10:21Do you know what I mean?
10:22Like, you've got that.
10:22And it's not a problem, but they are...
10:24Okay, well, out of the two of us, who actually has athlete's foot?
10:27You.
10:28So.
10:29Who's...
10:30Who's laughing now?
10:31Should get that cleared up, man.
10:34Get some ointment or something.
10:37On Tuesday night, we were taking on another big boating adventure with this.
10:43Quick, hurry up.
10:44What?
10:44Because we're going to miss canal boat dollars.
10:46So you don't change the channel.
10:48Have you been on a canal boat?
10:50Yeah, bro.
10:50Slept on one.
10:51Really?
10:52Horrible experience.
10:55I'm Robbie Cumming.
10:58That's me.
10:59Hello.
11:00That's him.
11:00I've watched this before.
11:01I love him.
11:02You know what?
11:02I think Robbie's now become one of me heroes.
11:05And this is my narrowboat home.
11:08The naughty lass.
11:09The naughty lass.
11:10Hello.
11:11I like that.
11:12I like that.
11:13Naughty lass.
11:14Double entendre.
11:15Come on.
11:15Come on.
11:16I learned that word recently, you know.
11:17Really?
11:19I've been waiting to use it, boy.
11:22For a decade, I've been exploring our rivers and canals.
11:25So does he actually live on the boat?
11:28Yeah, I think he does.
11:30Lovely start to the morning.
11:31He just had his hands in the naughty lass's gearbox, then.
11:35And can you show that on the cellar?

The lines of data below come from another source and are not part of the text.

/-- Put entry i of a ring's in-flight list. -/
def putInFlight (core e i : Nat) (f : InFlight) : Act Unit :=
  updRing core e fun g => { g with infl := g.infl.set i f }

/-- Run the macro-op with opcode `op` of ring e: the one that has passed the arbitration point and not begun, or the record
at RD, which then issues. -/
def runOp (core e op : Nat) (work : Work) : Act Unit := do
  let begun := fun f : InFlight => f.started || f.rcd.op != op
  let s ← get
  let pending := (s.ring core e).infl.any fun f => !begun f
  let ok ← if pending then pure true else issue core e (some op)
  let s ← get
  let l := (s.ring core e).infl
  match l.findIdx? (fun f => !begun f), ok with
  | some i, true =>
    match l[i]? with
    | none => pure ()
    | some f => do
      let f' ← work { f with started := true }
      putInFlight core e i f'
  | _, _ => pure ()

/-- A done entry with flags and poison added. -/
def InFlight.finish (f : InFlight) (fl : Flags) (poison : Bool) : InFlight :=
  { f with done := true, flags := ((Flags.ofNat f.flags).join fl).toNat, poison := f.poison || poison }

/-- The job seed of a core. -/
def M.seed (s : M) (core : Nat) : Nat := (s.core core).seed

/-- The word of a tensor index for an entry's step and stream (R95). -/
def M.srWord (s : M) (core : Nat) (f : InFlight) (idx : Nat) : Nat := rngWord (s.seed core) f.step f.rcd.stream idx

/-- Overwrite the named output ranges of a macro-op with free values (R66, R88, R170). -/
def scrambleOuts (outs : List (Nat × Nat)) : Act Unit := forA outs fun (a, n) => scramble a n

/-- The HAZARD setting in effect on an engine (Table 07-9). -/
def M.hazardSetting (s : M) (core e : Nat) : Nat := bits (s.reg (Reg.corePlayState core e)) 25 24

/-- The report of one hazard in CORE_HAZARD_FIRST. -/
def hazardFirst (h : Hazard) (x play : Nat) : Nat :=
  h.kind <<< 96 + b2n h.line <<< 95 + trunc 22 h.target <<< 64 + x <<< 32 + satU 24 h.cycle <<< 8 + play

/-- Hazard watch's report of a play's hazards (R186, R187): counts, the first hazard, the event and the log record. -/
def reportHazards (core e : Nat) (f : InFlight) (hs : List Hazard) : Act Unit := do
  let s ← get
  let haz := s.hazardSetting core e
  let hs := if haz = 2 then hs.take 1 else if haz = 1 then hs else []
  match hs with
  | [] => pure ()
  | h :: _ => do
    whenA (s.reg (Reg.coreHazardCount core e) == 0) (wr (Reg.coreHazardFirst core e) (hazardFirst h f.x f.rcd.play))
    upd (Reg.coreHazardCount core e) fun c => satU 32 (c + hs.length)
    engEvent core e 0x0B hs.length
    let c := s.core core
    let first := hazardFirst h f.x f.rcd.play
    logAdd 0x02 (s.posOf core) f.step core ((c.job.map Prod.fst).getD 0xFF) ((c.job.map Prod.snd).getD 0)
      (payload [(0, 4, f.x), (4, 1, f.rcd.play), (5, 1, h.kind), (8, 4, bits first 85 64), (12, 4, h.cycle),
                (16, 4, hs.length)])

/-- The rounding mode of an entry. -/
def InFlight.mode (f : InFlight) : RMode := (RMode.ofCode f.rcd.rmode).getD .rne

/-- The custom play that a record names runs on its descriptors (R169, R179): its beats are counted (Table 17-2), and its hazards
reported (R186). -/
def playOf (core e imm : Nat) (f : InFlight) : Act PlayRes := do
  let s ← get
  let body := (s.playBody core e f.rcd.play).getD []
  let r ← runPlay core e (s.hazardSetting core e) f.mode (f.tds.map some) imm (s.seed core) f.step f.rcd.stream body
  engEvent core e 0x0A r.suppressed
  engEvent core e 0x0E r.beatsRead
  engEvent core e 0x0F r.beatsWritten
  reportHazards core e f r.hazards
  pure r

/-- Did strict watch stop the play (R187)? -/
def M.strictStop (s : M) (core e : Nat) (r : PlayRes) : Bool := s.hazardSetting core e == 2 && !r.hazards.isEmpty

/-- Run the custom play of an entry as its work. -/
def runCustom (core e imm : Nat) (f : InFlight) : Act InFlight := do
  let r ← playOf core e imm f
  let s ← get
  let strict := s.strictStop core e r
  whenA strict (scrambleOuts f.outs)
  pure { f.finish r.flags r.poison with cycles := r.cycles, hazard := strict }

/-- The work of an operation of F, V or S: the standard play, or the custom play that the record names. -/
def orPlay (core e : Nat) (std : Work) : Work := fun f =>
  if f.rcd.play = 0 then std f else runCustom core e 0 f

/-- The work of an operation whose requests update units or Relay engines carry out, whatever a custom play does (R174): the
requests, and the play that the record names, which is not what ends the operation. -/
def withPlay (core e : Nat) (std : Work) : Work := fun f => do
  let g ← std f
  if f.rcd.play = 0 then pure g
  else do
    let r ← runCustom core e 0 g
    pure { r with done := g.done || r.hazard }

/-- The work of F_PLAY, V_PLAY and S_PLAY: TD0, TD1, TD2 and IMM (R169). -/
def playWork (core e : Nat) : Work := fun f => runCustom core e (bits f.rcd.w3 31 0) f

/-- The work of a macro-op that only catches and throws. -/
def noWork : Work := fun f => pure { f with done := true }

/-! ## Retirement (R125, R129 to R131, R149, R418, R422) -/

/-- Status of a retiring entry, its overflow aside (R422). -/
def InFlight.status (f : InFlight) (ovf : Bool) : Nat :=
  if f.hazard then 6 else if f.aborted then 4 else if ovf then 5 else if f.poison then 3 else f.own

/-- Did a STATE_LOAD find a record out of range (R237), or a STEP_SET an exhausted step register (R98)? Such a status keeps its
effects beside one that is reported before it (R422). -/
def InFlight.fails (f : InFlight) : Bool := (f.rcd.op == 0x06 && f.own == 1) || (f.rcd.op == 0x03 && f.own == 7)

/-- Does the entry halt its ring at retirement, overflow aside: a strict hazard, or a STATE_LOAD that failed or found poison (R170,
R237)? An exhausted STEP_SET has halted it at the arbitration point (Table 05-11). -/
def InFlight.halts (f : InFlight) : Bool := f.hazard || (f.rcd.op == 0x06 && (f.own == 1 || f.poison))

/-- Does the entry throw its pass? Not after a strict hazard, nor after such a failure. -/
def InFlight.throws (f : InFlight) : Bool := f.rcd.throwN != 0 && !f.hazard && !f.fails

/-- The completion record of Table 06-4. -/
def InFlight.record (f : InFlight) (status extra : Nat) : List Byte :=
  leBytes 32 (status + f.rcd.op <<< 16 + trunc 7 f.flags <<< 32 + f.x <<< 64 + satU 32 f.result <<< 96
    + trunc 40 f.step <<< 128 + satU 32 (f.cycles + f.frozen + extra) <<< 192 + satU 32 f.spill <<< 224)

/-- Is a retirement of engine e sampled, and the trace state afterwards (R418)? -/
def traceSample (pos e : Nat) : Act Bool := do
  let s ← get
  let c := s.reg (Reg.posTraceCtl pos)
  let n := max 1 (bits c 15 0)
  if !bit c 31 || !bit c (24 + e) then pure false
  else if bits c 29 28 = 0 then do
    let k := s.reg (Reg.posTraceN pos e) + 1
    wr (Reg.posTraceN pos e) (k % n)
    pure (k % n == 0)
  else if bits c 23 16 / 8 = e then do
    let q := s.reg (Reg.posCnt pos (bits c 23 16)) / n
    let last := s.reg (Reg.posTraceLast pos)
    wr (Reg.posTraceLast pos) q
    pure (decide (q > last))
  else pure false

/-- Write one trace record (Table 17-5). -/
def traceRecord (core e : Nat) (f : InFlight) (status : Nat) : Act Unit := do
  let s ← get
  let pos := s.posOf core
  let c := s.reg (Reg.posTraceCtl pos)
  let x := s.reg (Reg.posTraceWr pos)
  let lat ← freeVal 32
  let r := f.w0 + f.w1 <<< 64 + f.w2 <<< 128 + f.w3 <<< 192 + s.recAddr core e f.x <<< 256 + e <<< 304
    + trunc 7 f.flags <<< 312 + f.x <<< 320 + satU 32 (f.cycles - f.stall) <<< 352 + lat <<< 384 + status <<< 416
    + core <<< 432 + trunc 48 (s.island pos) <<< 464
  forA (List.range 8) fun k => wr (Reg.posTraceBuf pos (8 * (x % 256) + k)) (word64 r k)
  wr (Reg.posTraceWr pos) (trunc 32 (x + 1))
  whenA (decide (x + 1 ≥ 256) && !bit c 30) (wr (Reg.posTraceCtl pos) (setBits c 31 31 0))

/-- The throw of a retiring record: 2 taken, 3 refused for overflow, 1 held while the target is moved or
Practice runs in its position (R119, R130, R131, R358). -/
def throwOf (core e : Nat) (r : Rec) : Act Nat := do
  let s ← get
  let t := if r.throwCore = 0xFF then core else r.throwCore
  if t ≠ core ∧ (s.coreMode t = 3 ∨ (s.posX (s.posOf t)).practice) then do
    updCore t fun c => { c with heldPasses := c.heldPasses ++ [(core, e, r.throwPass, r.throwN)] }
    pure 1
  else do
    let ok ← throwPass t r.throwPass r.throwN
    whenA ok (engEvent core e 0x0C r.throwN)
    pure (if ok then 2 else 3)

/-- The job state changes that a FINAL UPDATE's retirement makes (R236); LOSS_SCALE is a power of two. -/
def finalStep (core : Nat) (finite : Bool) : Act Unit := do
  let s ← get
  let c := s.core core
  let e := s.reg (Reg.coreJobLossScale core) / 2 ^ 23
  if finite then do
    upd (Reg.coreJobBiasCorr core) fun v => satU 32 (v + 1)
    let run := satU 32 (s.reg (Reg.coreJobFiniteRun core) + 1)
    if c.growthInterval ≠ 0 ∧ run ≥ c.growthInterval then do
      wr (Reg.coreJobLossScale core) (min (e + c.growthLog2) 159 * 2 ^ 23)
      wr (Reg.coreJobFiniteRun core) 0
    else wr (Reg.coreJobFiniteRun core) run
  else do
    upd (Reg.coreJobSkipCount core) fun v => satU 32 (v + 1)
    wr (Reg.coreJobLossScale core) (max (e - 1) 127 * 2 ^ 23)
    wr (Reg.coreJobFiniteRun core) 0

/-- The oldest in-flight entry of a ring retires, its throw settled. -/
def retireNow (core e extra : Nat) (f : InFlight) : Act Unit := do
  let s ← get
  let ovf := f.thrown == 3
  let status := f.status ovf
  whenA f.rcd.complete do
    let _ ← writeBytes (s.recAddr core e f.x) (f.record status extra)
    pure ()
  updRing core e fun g => { g with infl := g.infl.drop 1, watch := if g.watch = some f.x then none else g.watch }
  whenA ((s.ring core e).watch == some f.x)
    (wr (Reg.coreRingAbortResult core e) (2 <<< 30 + (if f.aborted then 4 else 0xD)))
  upd (Reg.coreRingRet core e) fun v => trunc 32 (v + 1)
  match f.slot with
  | none => pure ()
  | some k => whenA (f.rcd.op == 0x34 && ((s.core core).slot k).state == .draining) (updSlot core k fun _ => {})
  whenA (f.rcd.op == 0x89 && updFinal f.od && !f.aborted && f.upd.verdict != 0) (finalStep core (f.upd.verdict == 1))
  engEvent core e 0x01 1
  statusEvent core e status
  let t ← traceSample (s.posOf core) e
  whenA t (traceRecord core e f status)
  whenA (f.halts || ovf) (haltRing core e f.x status)

/-- MACRO_OP_RETIRE: the oldest in-flight entry, if its work is done, its product check has passed (R344), and nothing holds it, throws
and retires. -/
def retire (core e extra : Nat) : Act Unit := do
  let s ← get
  match (s.ring core e).infl with
  | [] => pure ()
  | f :: _ =>
    if !f.done || f.held || f.thrown == 1 || f.pred != f.obs then pure ()
    else if f.thrown == 0 && f.throws then do
      let t ← throwOf core e f.rcd
      if t = 1 then putInFlight core e 0 { f with thrown := 1 }
      else retireNow core e extra { f with thrown := t }
    else retireNow core e extra f

end Sys2Proof.Machine
end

11:38This time, I'm tackling the Basingstoke Canal.
11:41The Basingstoke Canal.
11:44Don't want to throw shade at anyone here.
11:46Doesn't sound amazing.
11:49So, jump on board for my canal boat diaries.
11:58Do you reckon by lock three, it's a bit boring?
12:00I think it's...
12:01Like, the first one's quite fun.
12:03Second one, you get the end of it, and then you're like,
12:05Oh, this again.
12:05Novelty's worn off.
12:06Yeah.
12:07This trip is likely to be a bit of a challenge for me.
12:11Go on.
12:11The Basingstoke Canal is notorious for weed.
12:16Basingstoke Canal's notorious for weed.
12:18It is.
12:19Always, always was.
12:20Always was, yeah.
12:20Always was, mate.
12:21Weed?
12:22Weed.
12:22What?
12:23Weed, weed.
12:24Oh.
12:25Getting caught on the propeller.
12:26Oh, no, weeds.
12:28Oh, weeds.
12:29I thought you meant weed.
12:30No.
12:30Although it's somewhere I'm really looking forward to exploring,
12:33there is a side of me that's thinking,
12:35can I actually make it to the end?
12:37I don't know.
12:38Oh, shit.
12:38There's the jeopardy.
12:39Robbie, don't be mad.
12:40Turn back.
12:42It's the Basingstoke Canal.
12:43As soon as I enter it, there's a massive raft of weeds.
12:48Oh.
12:49He's got to get through those weeds.
12:50Yeah.
12:50And what we know, the Basingstoke Canal is notorious for them, Denise.
12:55Here we go.
12:57I love you.
12:58Go on.
12:59Thankfully, that weed wasn't a worry.
13:02Oh, thank God for that.
13:03That's it.
13:04I'm so happy for you.
13:05Woo!
13:06Right.
13:07Another early morning, and I just need to make myself some breakfast before I set off.
13:12Oh, what's he going to have?
13:13This is going to be interesting.
13:16What's he got?
13:17Looking at my supplies here of my homemade muesli.
13:22That needs to be topped up.
13:24Oh, there's nothing like watching someone make their own muesli.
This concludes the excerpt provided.